To become a genius of Mathematics, you have to put the work in.

Yeeeeeah, some people seem to be born with the ability to make numbers dance how they want them to, but that doesn’t mean you can’t learn to get those high marks. Step one is DON’T PANIC. You’ll get there.

**Practise lots and lots. And lots and lots**

Let’s get the big one out of the way. There’s no magical way to learn this stuff without getting stuck in and practising until you can get the answers all the time (or almost all the time). Go through past papers and sets of exercises, taking note of the areas where you went wrong. Some of these will be silly mistakes and some will be topics you don’t have a grip on. Knowing your weak spots is the first step to turning them into strenghts – with more reading, help from teachers/tutors and…yeah, sorry…more practice.

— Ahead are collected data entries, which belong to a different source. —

-- ==== Sys2Proof/Machine/RoParams.lean ====
section
/-!
DEFINITION. The read-only parameters: each is read from the state that its owning chapter keeps (R15, R105 and the
parameter tables of the chapters).
-/
namespace Sys2Proof.Machine

/-- A word built of fields (lowest bit, value). -/
def word (fs : List (Nat × Nat)) : Nat := fs.foldl (fun a (lo, v) => a + v * 2 ^ lo) 0

/-- The parameters of page `p` that this variant has, each element counted (R105). -/
def State.pageCount (s : State) (p : Nat) : Nat :=
  (pageParams p).foldl (fun a d =>
    a + ((List.range d.count).filter (fun n => !s.absentIdx (d.base + n * d.stride))).length) 0

/-- ConfigState, schema of the configuration in use (R45, R550): that of the committed image, or of the firmware. -/
def State.schemaInUse (s : State) : Nat :=
  match s.cfg.committed with
  | some i => if s.cfg.loaded then s.fwSchema else i.schema
  | none => if s.cfg.loaded then s.fwSchema else 0

/-- Page 0x00 (R105). -/
def State.ro00 (s : State) (i : Nat) : Nat :=
  match i with
  | 0x00 => s.ident.variant
  | 0x01 => optionMask s.ident.variant
  | 0x02 => s.ident.fwRelease.toNat
  | 0x03 => s.ident.serial.toNat
  | 0x04 => s.ident.hwRev.toNat
  | 0x05 => s.ident.madeAt.toNat
  | 0x06 => s.ident.opSeconds
  | 0x07 => s.ident.powerCycles.toNat
  | 0x08 => s.fw.active
  | 0x09 => s.tk.active
  | 0x0A => (List.range 16).foldl (fun a p => a + s.pageCount p) 0
  | 0x0B => 1
  | 0x0C => s.syncMax
  | 0x0D => s.feature
  | 0x0E => s.ident.baseMac.toNat
  | _ => s.pageCount (i - 0x10)

/-- OverTemperature (R536, R537): inlet above +105 °C, or a die at 125 °C or above. -/
def State.overTemp (s : State) : Bool :=
  flt fmt32 (f32 105 1) s.sup.inlet || fle fmt32 (f32 125 1) s.sup.die
/-- HoldupLow (R537): the HoldupTime measured is below 7.0 ms. -/
def State.holdupLow (s : State) : Bool := s.sup.measured && flt fmt32 s.sup.holdup (f32 7 1)

/-- KeyState (R96). -/
def State.keyState (s : State) : Nat := (List.range 4).foldl (fun a l => a + b2n (tlook s.mbx.keys l).isSome * 2 ^ l) 0

/-- Page 0x01 (R45, R96, R537). -/
def State.ro01 (s : State) (i : Nat) : Nat :=
  match i with
  | 0x00 => s.mode.num
  | 0x01 => s.role.num
  | 0x02 => s.mu.prev.num
  | 0x03 => s.mu.changes.toNat
  | 0x04 => s.mu.entryTime
  | 0x0B => (s.tick - s.ret.lastTick) / Config.ticksPerMs
  | 0x0C => s.cfg.state
  | 0x0D => s.cfg.generation.toNat
  | 0x0E => s.configDigest
  | 0x0F => s.schemaInUse
  | 0x10 => s.fwSchema
  | 0x11 => s.cfg.migratedFrom
  | 0x12 => s.cfg.dropCount
  | 0x13 => s.mu.recoveryCause
  | 0x14 => s.mu.haltCause
  | 0x15 => s.mu.curatorRestarts.toNat
  | 0x16 => word [(31, b2n (s.sup.present.getD 0 false)), (30, b2n (s.sup.present.getD 1 false)), (29, b2n s.sup.powerFail),
      (28, b2n s.sup.holdupReady), (27, b2n s.holdupLow), (26, b2n s.overTemp)]
  | 0x17 => s.sup.volts.getD 0 0
  | 0x18 => s.sup.volts.getD 1 0
  | 0x19 => s.sup.power
  | 0x1A => s.sup.inlet
  | 0x1B => s.sup.die
  | 0x1C => s.sup.peak
  | 0x1D => s.sup.holdup
  | 0x40 => s.mbx.frameErr.toNat
  | 0x41 => s.mbx.authFail.toNat
  | 0x42 => s.mbx.lockouts.toNat
  | 0x43 => s.mbx.sessions.length
  | 0x47 => s.mbx.queueDrops.toNat
  | 0x48 => s.mbx.forwards.toNat
  | 0x49 => s.mbx.lastRefused
  | 0x4A => s.keyState
  | _ =>
    if i < 0x2C then (if s.cfg.loaded then (s.cfg.base.overlay (i - 0x20)).length else 0)
    else if i < 0x3C then tget s.cfg.skipped (i - 0x30) 0
    else tget s.mbx.status (i - 0x50) 0

/-- PairState (R288). -/
def State.pairWord (s : State) : Nat :=
  word [(31, b2n s.pair.heartbeat), (30, b2n s.pair.isolSeen), (29, b2n s.pair.sl0.up), (28, b2n s.pair.sl1.up),
    (27, b2n s.pair.sync), (26, b2n s.pair.joining), (25, b2n s.pair.resync), (24, b2n s.pair.flag),
    (23, b2n s.pair.partner.flag), (22, b2n s.pair.loneAo)]

/-- Page 0x02 (R288, R289). -/
def State.ro02 (s : State) (i : Nat) : Nat :=
  let p := s.pair
  let lane := fun (l : Lane) (f : Nat) => match f with
    | 0 => word [(31, b2n l.up), (30, b2n l.lock)]
    | 1 => l.good
    | 2 => l.errors.toNat
    | 3 => l.downs.toNat
    | _ => l.downTime
  match i with
  | 0x00 => s.mu.slot
  | 0x03 => s.pairWord
  | 0x05 => match p.soakFrom with | some t => (s.tick - t) / Config.ticksPerSecond | none => 0
  | 0x07 => p.lastCopy
  | 0x0A => p.divergences.toNat
  | 0x0B => p.resyncs.toNat
  | 0x0C => p.lateDigests.toNat
  | 0x0D => p.goneCount.toNat
  | 0x0E => p.feature
  | 0x0F => p.revision
  | 0x10 => p.options
  | 0x11 => p.partner.serial.toNat
  | 0x12 => p.partner.release
  | 0x13 => p.flagCause
  | 0x14 => p.swaps.toNat
  | 0x15 => p.mirrors.toNat
  | 0x16 => p.refuseCause
  | _ => if i < 0x60 then lane p.sl0 (i - 0x40) else lane p.sl1 (i - 0x60)

/-- A map with one bit per task. -/
def taskMap (f : Nat → Bool) : Nat := (List.range 32).foldl (fun a n => a + b2n (f n) * 2 ^ n) 0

**Understand you’re building a foundation**

Not for your face. Everything you learn in Maths from pre-school up is connected, even if it doesn’t seem that way. As you learn more and more about numbers, fractions, algebra, calculus, that other thing with the weird symbols…what’s it called? Doesn’t matter. Everything ties in with everything else. Which means if you’re struggling with a new topic, you should take a moment to think about whether the stuff you’ve already learnt can help you. It also means that even if it seems pointless to know about trigonometry, it’ll help you understand something more complicated in the future.

**Always show your working**

Even if you know the answer is “2”, you have to explain how you got there. This might be by going through equations step by step, or in some cases it might even involve some short, factual sentences. There are two reasons for this – the first reason is that the question often says you have to. The other reason is that even if you get the wrong answer, the marker can see your thinking. Which means (a) you might still scab some points, and (b) your teacher knows where you went wrong and can point you in the right direction for next time.

**Play some games – they’re (secretly) all about Maths**

You’d be surprised, but mathematical thinking is what we do when we’re playing lots of different games. Chess, as an example, is about working through possibilities and choosing the best solution. *Tsuro* takes multi-step problem solving skills, spatial reasoning and the ability to spot patterns. Even when you’re headshotting fools in *Fortnite*, you’re keeping track of resources, balancing attack versus defence and being really annoying by blowing up my wooden fort when I just finished it. Thinking like a mathematician is the best way to become a mathematician. And it’s a great excuse for not doing your homework.